CHILTERN District Council is still trying to set up a Special Parking Area (SPA) for the whole district, which would give it responsibility for clamping down on illegal parking rather than the police, two years after promising such a scheme.

To do it, the council needs the agreement of Buckinghamshire County Council, which is the highways authority, and an order then has to be set before Parliament.

The Tories in Chiltern pledged they would set up the SPA to get a grip on illegal parking if they won back control of the council in May 1999 which they did.

They also consulted and got backing for the scheme.

But district and county councils have not yet agreed a system.

The district council wants its own staff to take over responsibility for policing the on-street parking in the district rather than leaving it to police and traffic wardens, but they cannot agree with Buckinghamshire County Council about how it should be done.

Chairman of the district council Don Phillips said there was parking anarchy in the district. In Amersham and Chesham people parked on kerbs and yellow lines. In Little Chalfont they were destroying the grass verges.

The Chief Constable of Thames Valley Police Charles Pollard had said he did not have enough officers to police car parking and his traffic wardens were hardly to be seen.

Drivers were prepared to gamble on getting away with it and park illegally. People commuted to London from Chalfont and Latimer station, leaving their cars on yellow lines for hours.

There is now to be a crunch meeting next Friday between the two councils.

Cllr Phillips said: "It has taken us two years to get to the stage of no perceptible progress."

The county council wants a guarantee that the scheme won't cost it any money.
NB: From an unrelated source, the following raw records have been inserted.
-- ==== Sys2Proof/Machine/State.lean ====
section
/-! DEFINITION. The state of a Renmon Skagra package as plain data: everything the manual gives the machine, and the
few fields of the model's own that are named at `State`. -/

namespace Sys2Proof.Machine

/-- Why the machine stops. -/
inductive Fault where
  /-- Raised by `step` when a turn is taken while an operating limit of R405 is broken: the manual does not specify the
  device's behaviour there. Safe: the model stops where the device may go on. -/
  | outsideLimits
  deriving DecidableEq, Repr

/-- Why the model gives no meaning. -/
inductive Refusal where
  /-- Raised by `exec` for an instruction that has no meaning yet. Safe: the model stops. -/
  | notModelled (mnemonic : String)
  deriving DecidableEq, Repr

/-- A set of assumption identifiers, in the order in which they entered it (R331). -/
abbrev ASet := List Nat

/-! ## Locations and memory -/

/-- A location by its home: device memory at a physical address, host memory on a link at a bus address, a block's
scratchpad, a task's argument frame (R203, R204, R215, R317, R419). -/
inductive Loc where
  | dev (pa : Nat) | host (link ba : Nat) | pad (blk off : Nat) | frame (task off : Nat)
  deriving DecidableEq, Repr

/-- Who made a write, for the scopes in which it lies (R298): group, block, gang, physical die, the task whose work it is
(R327), and the partition whose requester ID it carries (R395); `host` for the host itself. `nobody` stands where there is
none. -/
structure Agent where
  grp  : Nat
  blk  : Nat
  gang : Nat
  die  : Nat
  task : Nat
  part : Nat
  host : Bool
  deriving DecidableEq, Repr

/-- How a byte was written: by a pass of the matrix engine (R262), by a queue word (R310), or otherwise. -/
inductive WrHow where | plain | pass | queue
  deriving DecidableEq, Repr

/-- A write of a byte: its place in write order, its writer, the value, how it was made (R262, R310, R317). -/
structure Wr where
  at_  : Nat
  by_  : Agent
  val  : Byte
  how  : WrHow
  deriving DecidableEq, Repr

/-- A speculative version of a line: its set, its 128 bytes (R337), and what was written to each, newest first (R262). -/
structure Version where
  set   : ASet
  bytes : List Byte
  hist  : List (List Wr)
  deriving DecidableEq, Repr

/-- The rights of a leaf and where it leads (R209). -/
structure Leaf where
  part : Nat
  vbase : Nat      -- first virtual address of the page
  size  : Nat      -- 64 KiB or 32 MiB
  pbase : Nat
  host  : Bool     -- TGT = 1
  r     : Bool
  w     : Bool
  deriving DecidableEq, Repr

/-- An entry that the walkers keep (R211): where it lies, its value, the addresses it serves, whether it is a leaf. -/
structure Pte where
  part : Nat
  at_  : Nat
  val  : Nat
  va   : Nat
  size : Nat
  leaf : Bool
  deriving DecidableEq, Repr

/-- What a walk finds (R208, R209, R214). -/
inductive Walk where
  | leaf (l : Leaf) | notPresent | protection | error (at_ : Nat)   -- an entry at that address cannot be read (R235)
  deriving DecidableEq, Repr

/-! ## Groups -/

/-- An error log entry (R376). -/
structure LogEntry where
  kind  : Nat
  cause : Nat
  sub   : Nat
  agent : Nat
  vaddr : Nat
  paddr : Nat
  pc    : Nat
  seq   : Nat
  deriving DecidableEq, Repr

/-- A trap raised and not yet entered (R364, R366); `seq` is the issue number of its word. -/
structure Trap where
  cause  : Nat
  sub    : Nat
  code   : Nat            -- TRAPI's code, or 1 for a deferred trap
  addr   : Nat
  lanes  : Nat
  entry  : Option LogEntry
  pc     : Nat
  seq    : Nat
  deriving DecidableEq, Repr

/-- The trap handler's bank and cause registers (R366, R369). -/
structure Handler where
  pcs    : List (Option Word)
  s      : Vector Word 32
  v      : List (List Word)
  tcause : Word
  taddr  : Dword
  tlanes : Dword
  own    : LogEntry
  base   : Nat            -- the handler's code object address
  size   : Nat
  deriving DecidableEq, Repr

/-- Assumption snapshot of a group (R335); also what a provisional hold keeps (R336). `seq` is the issue number of the
word at the restore point. -/
structure Snap where
  vmap   : Vector (Option Nat) 64
  s      : Vector Word 32
  p      : Vector Dword 8
  pcs    : List (Option Word)
  frm    : BitVec 2
  fflags : BitVec 5
  fmask  : BitVec 5
  aset   : ASet
  guard  : ASet
  seq    : Nat
  eord   : List Nat       -- the model's: what its fences had ordered (R262)
  vis    : List Nat       -- and what it had acquired and read (R263, R321)
  saw    : Nat
  deriving DecidableEq, Repr

/-- Where a variable-latency value goes: v names with the physical registers they mapped to at issue and the type of
the data, s names, or nowhere (R143, R146). -/
inductive Dest where
  | v (names phys : List Nat) (ty : MemTy)
  | s (names : List Nat)
  | none
  deriving DecidableEq, Repr

/-- What a variable-latency write waits for (R143). -/
inductive Waits where
  | load | watch | pop (queue : Nat) | xwait (key : Nat) (poll : Bool) | copy (id : Nat) | pass | send (id : Nat)
  | now (value : Nat)
  /-- The status word of an engine operation, which has come and waits in the core until its set fits (R340). -/
  | owed (op value addr : Nat) (set : ASet)
  /-- A QPUSH or QINIT, an EVSH, an AFFIRM or DENY that waits for the group's reads (R336). -/
  | push (queue value : Nat) | init (queue head : Nat) | evict (slot : Nat) | rule (aid : Nat) (yes : Bool)
  deriving DecidableEq, Repr

/-- A variable-latency write that is outstanding (R144 to R146). -/
structure Flight where
  seq     : Nat
  pc      : Nat
  lanes   : List Nat
  dest    : Dest
  waits   : Waits
  bank    : Bool              -- true: the handler's registers
  hold    : Option Snap       -- R336
  spoiled : List (Nat × Nat)  -- names written since, each with the issue number of the word (R144)
  drop    : Bool              -- restored past: discard the value (R146, R347)
  since   : Nat
  limit   : Nat               -- timeout in cycles, 0 for none
  deriving DecidableEq, Repr

/-- Why a group is parked (R8). `again` and the reasons after it that hold no data: the word had no effect and issues
again. -/
inductive Park where
  | again | pool | assume | tlb (pages : List Nat)
  | performed (seq : Nat)
  | trap
  | bar (gen : Nat) | cbar (gen : Nat)
  | waitcy (until_ : Nat)
  /-- a group saved at a barrier in its handler, which waits for the handler's place on its new core first (R381) -/
  | barOff (gen : Nat) | cbarOff (gen : Nat)
  /-- the group's lanes have exited, while variable-latency writes are outstanding (R164); whether it ends as failed (R372) -/
  | exiting (failed : Bool)
  /-- a GUESS that met a refusal: the cell's address and the SEQ it waits for, where VALUE goes, its switch marker (R334) -/
  | refused (va seq x : Nat) (sw : Bool)
  /-- a GLD since when, of which registration, step, partition and component, with lanes and cells (R276) -/
  | stale (since grid step part comp : Nat) (cells : List (Nat × Nat))
  /-- an HPUB whose capture is to be read (R273) -/
  | hpub (grid part step : Nat) (sw : Bool)
  | holdAny (set : ASet)
  | copySlot (id : Nat)
  deriving DecidableEq, Repr

/-- A group (R128 to R133, R154). -/
structure Group where
  part    : Nat
  blk     : Nat
  num     : Nat               -- %group
  place   : Nat               -- group place on the core, 0 to 31
  width   : Nat
  pcs     : List (Option Word)
  vmap    : Vector (Option Nat) 64   -- which of its physical registers a v name maps to (R135)
  phys    : Tab (List Word)          -- the physical registers held, with their lanes
  s       : Vector Word 32
  p       : Vector Dword 8
  frm     : BitVec 2
  fflags  : BitVec 5
  fmask   : BitVec 5
  aset    : ASet
  snaps   : List Snap
  out     : List Flight
  park    : Option Park
  mark    : Bool              -- the word issued last carried the switch marker (R145)
  rescued : Bool
  base    : Nat               -- while rescued: registers that do not come from the reserve (R141)
  trap    : Option Trap
  pend    : List Trap
  handler : Option Handler
  walked  : List (Nat × Walk)
  last    : Nat               -- when it last issued (R158)
  seq     : Nat               -- words issued
  ops     : List Nat          -- engine operations whose status word it has received (R264)
  eord    : List Nat          -- by scope: the writes up to this point its engine reads are ordered after (R262, R306)
  vis     : List Nat          -- by scope: the writes up to this point are visible to it by what it acquired (R263, R321)
  saw     : Nat               -- the latest place in write order of a value that it has read (R322)
  behind  : List Nat          -- requests of other groups that its releases come after (R302, R313, R323)
  tried   : Nat               -- next identifier when the word at which it stands was first tried, 0 before that (R293)
  trapAt  : Nat               -- when it began to wait for the handler (R368)
  done    : Bool
  failed  : Bool
  deriving DecidableEq, Repr

/-! ## Blocks -/

/-- The header of a code object (R104). -/
structure Hdr where
  base    : Nat
  size    : Nat
  entry   : Nat
  width   : Nat
  groups  : Nat
  stages  : Nat
  floor   : Nat
  cap     : Nat
  scratch : Nat
  shapes  : Nat
  copies  : Nat
  energy  : Nat
  cluster : Nat
  regtrap : Bool
  astrict : Bool
  detok   : Bool
  deriving DecidableEq, Repr

/-- A shape slot: its image when loaded, its taint, whether an LDSH into it is unfinished (R238, R243, R244). -/
structure Shape where
  img     : Option (List Byte)
  tag     : ASet
  loading : Bool
  deriving DecidableEq, Repr

/-- An undo entry: of a scratchpad line, or with `slot` of a shape slot; `image` is what it held (R339, R244), and `at_`
what was written to its bytes (R262). -/
structure Undo where
  line  : Nat
  set   : ASet
  old   : ASet
  image : List (Option Byte)
  at_   : List (Option (List Wr))
  slot  : Option (Nat × Shape)
  deriving DecidableEq, Repr

/-- A barrier slot's counters (R301): who arrived, their sets' union, and the requests that the release comes after
(R302). -/
structure Barrier where
  need    : Nat
  arrived : List Nat
  gen     : Nat
  uset    : ASet
  behind  : List Nat
  vis     : List Nat               -- what the arrivals have acquired, by scope (R302)
  deriving DecidableEq, Repr

/-- A matrix-engine weight bank that is latched (R255, R257). -/
structure Bank where
  owner  : Nat
  fmt    : Fmt
  k      : Nat
  n      : Nat
  bad    : Option Nat              -- the cause of a latch that ended on an error: the bank is not valid
  codes  : List Nat                -- weight (k, n) at k + K * n
  scales : Option (List Nat)       -- scale exponent codes, in the same order
  tag    : ASet
  deriving DecidableEq, Repr

/-- An MXLW or MXRUN entry of a reservation table (R260). -/
structure MxEntry where
  id     : Nat
  first  : Nat                     -- its identifier when its word issued: a restored entry has a later one (R265, R293)
  grp    : Nat
  blk    : Nat
  core   : Nat
  pos    : Nat                     -- core position in the cluster
  seq    : Nat
  run    : Bool
  img1   : List Byte               -- weight, or activation slot
  img2   : List Byte               -- accumulator slot
  zero   : Bool
  m      : Nat
  n      : Nat
  k      : Nat
  ord    : List Nat
  prio   : Nat
  passed : Nat
  room   : List Nat                -- of a granted pass: scratchpad lines for which undo entries are reserved (R265)
  lines  : List Nat                -- of a granted pass: the scratchpad lines it reads and writes
  verdict : Option Nat             -- of a granted pass: the cause its bank check found (R258)
  set    : ASet
  wait   : List Nat
  issued : Nat
  deriving DecidableEq, Repr

/-- A block (R106, R107). -/
structure Block where
  part    : Nat
  task    : Nat
  index   : Nat
  member  : Nat                    -- member number in its gang
  gang    : Nat
  ldie    : Nat                    -- %die
  core    : Nat                    -- physical die × 64 + physical core
  prio    : Nat
  det     : Bool
  gdx     : Nat
  gdy     : Nat
  gdz     : Nat
  args    : Nat                    -- %args
  hdr     : Hdr
  groups  : List Nat
  pad     : Tab Byte               -- scratchpad bytes written since the block started
  padAt   : Tab (List Wr)          -- what was written to each, newest first (R262)
  old     : List Byte              -- values that earlier blocks of the partition left on the core (R206)
  seed    : Nat                    -- which of them each byte holds: a free choice
  tags    : Tab ASet               -- line tags (R339)
  undo    : List Undo
  shapes  : List Shape
  bar     : Barrier
  barLog  : List (Barrier × List Nat)      -- releases that carried a set: the slot before, the participants (R303)
  cbarIn  : List Nat
  passedCbar : Bool
  queueAt : List (Nat × Nat × Nat) -- waiting queue words in issue order: group, queue offset, issue number (R312)
  pushes  : Tab (List Nat × List Nat)      -- by queue × 2^32 + entry number: the requests its pop comes after, and what its
                                           -- pusher had acquired by scope (R313)
  claims  : List (Nat × Nat)       -- claimed expert slots: area key, slot (R292)
  launched : Nat                   -- write-order point of the launch (R124)
  placed  : Nat                    -- order of placement (R141)
  saved   : Bool
  bank    : List Bank              -- saved bank (R255)
  entries : List MxEntry           -- saved table entries (R265)
  retired : Bool
  deriving DecidableEq, Repr

/-- A clustered gang's barrier (R304, R305). -/
structure Gang where
  task    : Nat
  members : List Nat
  gen     : Nat
  uset    : ASet
  vis     : List Nat               -- what the arrivals have acquired, by scope (R304)
  gone    : List Nat               -- members that exited without passing a generation
  log     : List (Nat × ASet × List Nat × List Nat)   -- releases that carried a set: generation, set, groups, what they had acquired (R303)
  deriving DecidableEq, Repr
It wants £41,000 for its officers' time. It also thinks outside contractors should police the parking whereas Chiltern wants its own officers to do the job.

"We don't want to be heavy-handed with our locals," said Cllr Phillips, adding that when Wycombe District Council had introduced its SPA, it led to major protests.

"Wycombe had taken on people to enforce the rules and extended its yellow lines. Our aim is to keep residents happy and cars in line," he said.

It had been a disappointing two years but now the county council was coming back with alternative proposals, he added.

"They should share our concern about the anarchy in our streets about parking. It is very frustrating and we want to get it right."

A spokesman for the county council said county policy was that setting up an SPA should not cost its council taxpayers any extra money, so it had to be self-financing.

The new system will mean that yellow line areas are more intensively monitored in future and this may merely shift the problem to other streets, leading to calls for more yellow lines.